## To do
Copies of all lines containing the string "discSeen" are needed from the data below.

☆ ☆ ☆

/-! ### Stack trips -/

/-- STACK_TRIP_RECEIVED (R263 to R265): a set whose third byte does not match is ignored, one held from the past 1 ms is
discarded; otherwise it is forwarded on every other ring lane and to the partner, and takes its effects. -/
def stackTrip (lane d1 d2 d3 : Nat) (s : State) : State :=
  let x := (BitVec.ofNat 8 d1 ^^^ BitVec.ofNat 8 d2 ^^^ 0xa5).toNat
  if d3 != x then s
  else
    let t : TripSet := { node := Fin.ofNat 64 d1, role := bitOf d1 6, cause := Fin.ofNat 16 d2, seq := Fin.ofNat 16 (d2 / 16) }
    let l := s.ring.trips.filter fun p => decide (s.now < p.2 + usTicks 1000)
    let s := { s with ring.trips := l }
    if l.any fun p => p.1.node == t.node && p.1.role == t.role && p.1.seq == t.seq then s
    else
      let s := { s with ring.trips := (t, s.now) :: l }
      ((s.toRing lane (.trip t)).toPartner (.trip t)).latchTrip t false

/-- A cause this device has originated is still present (R266): a cluster fault, an exhausted margin, a stale set. -/
def State.tripCausePresent (s : State) : Option Nat :=
  [1, 2, 4].find? fun c => bitOf s.ring.originated c &&
    (match c with | 1 => s.bit Reg.GPR_PSTAT 0 | 2 => s.ring.marginOut != 0 | _ => s.bit Reg.RNG_STAT 7)

/-- RNG_CTRL.TRIPCLR accepted by its key (R266). -/
def tripClear (s : State) : State :=
  match s.tripCausePresent with
  | some c => (s.wbit Reg.RNG_FLAGS 8 true).raise 0x060e 0 [c]
  | none =>
    if !s.bit Reg.RNG_STAT 8 then s
    else
      let act := s.tripPattern
      let s := ({ s.wbit Reg.RNG_STAT 8 false with ring.originated := 0 } : State).driveTrip 0 false
      if act then s.releasePattern else s

/-! ### Discovery (R570) -/

/-- DISCOVERY_SEND: from READY on both ring lanes, with a hop limit of 63. -/
def discoverySend (s : State) : State :=
  if !s.sys.ready then s
  else
    let d : Disc := { node := Fin.ofNat 64 s.node, role := s.role, state := BitVec.ofNat 4 s.devState, rcd := s.rg Reg.RNG_RCD
                      img := BitVec.ofNat 16 (s.rf Reg.CFG_IMG_ID 0 16), ttl := 63, sender := 0 }
    (s.sendRing 0 (.disc d)).sendRing 1 (.disc d)

/-- A discovery set was received from the node within 5 ms. -/
def State.discSeen (s : State) (n : Nat) : Bool :=
  match s.ring.disc.at n none with
  | some (t, _) => decide (s.now ≤ t + usTicks 5000)
  | none => false

/-- DISCOVERY_RECEIVED (R282, R570): forwarded by its hops and recorded; a second device of the role that reports the same
node is a duplicate, and a device whose digest differs from node 0's says so. -/
def discoveryReceived (lane : Nat) (d : Disc) (s : State) : State :=
  let ttl := min (d.ttl.toNat - 1) 63
  let s := if ttl = 0 then s else s.sendRing (onward lane) (.disc { d with ttl := BitVec.ofNat 8 ttl })
  let n := d.node.val
  let a := Reg.GLB_DISC n
  let dup := d.role == s.role && (n == s.node || (s.discSeen n && (s.ring.disc.at n none).map Prod.snd != some d.sender))
  let was := s.bit a 5
  let s := { s with ring.disc := s.ring.disc.put n none (some (s.now, d.sender)) }
  let s := s.wn a (1 + d.state.toNat * 2 + (was || dup).toNat * 32 + (d.rcd == s.rg Reg.RNG_RCD).toNat * 64 +
    d.img.toNat * 65536)
  let s := if dup && !was then s.raise 0x1007 0 [n, d.role.toNat] else s
  if n = 0 && s.node != 0 && s.cfg.inForce then
    if d.rcd == s.rg Reg.RNG_RCD then { s with ring.toldRcd := false }
    else if s.ring.toldRcd then s
    else ({ s with ring.toldRcd := true } : State).raise 0x060c 0 [s.rn Reg.RNG_RCD, d.rcd.toNat]
  else s

/-! ### Meanings -/

/-- PERIOD_FRAME_RECEIVED. -/
def execPeriodFrameReceived (lane : Lane) (f : Frame) (s : State) : Host.Outcome State Fault Refusal :=
  s.heard lane.val (periodFrame lane.val f)

/-- PARTNER_FRAME_RECEIVED. -/
def execPartnerFrameReceived (lane : Lane) (f : Frame) (s : State) : Host.Outcome State Fault Refusal :=
  s.heard lane.val (partnerFrame lane.val f)

/-- RING_STATE_SET. -/
def execRingStateSet (lane : Lane) (node : Node) (lane' : Lane) (up : Bool) (s : State) : Host.Outcome State Fault Refusal :=
  s.heard lane.val (ringStateSet lane.val node.val lane'.val up)

/-- STACK_TRIP_RECEIVED. -/
def execStackTripReceived (lane : Lane) (d1 d2 d3 : BitVec 8) (s : State) : Host.Outcome State Fault Refusal :=
  s.heard lane.val (stackTrip lane.val d1.toNat d2.toNat d3.toNat)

☆ ☆ ☆

## Result of the task
def State.discSeen (s : State) (n : Nat) : Bool :=
  let dup := d.role == s.role && (n == s.node || (s.discSeen n && (s.ring.disc.at n none).map Prod.snd != some d.sender))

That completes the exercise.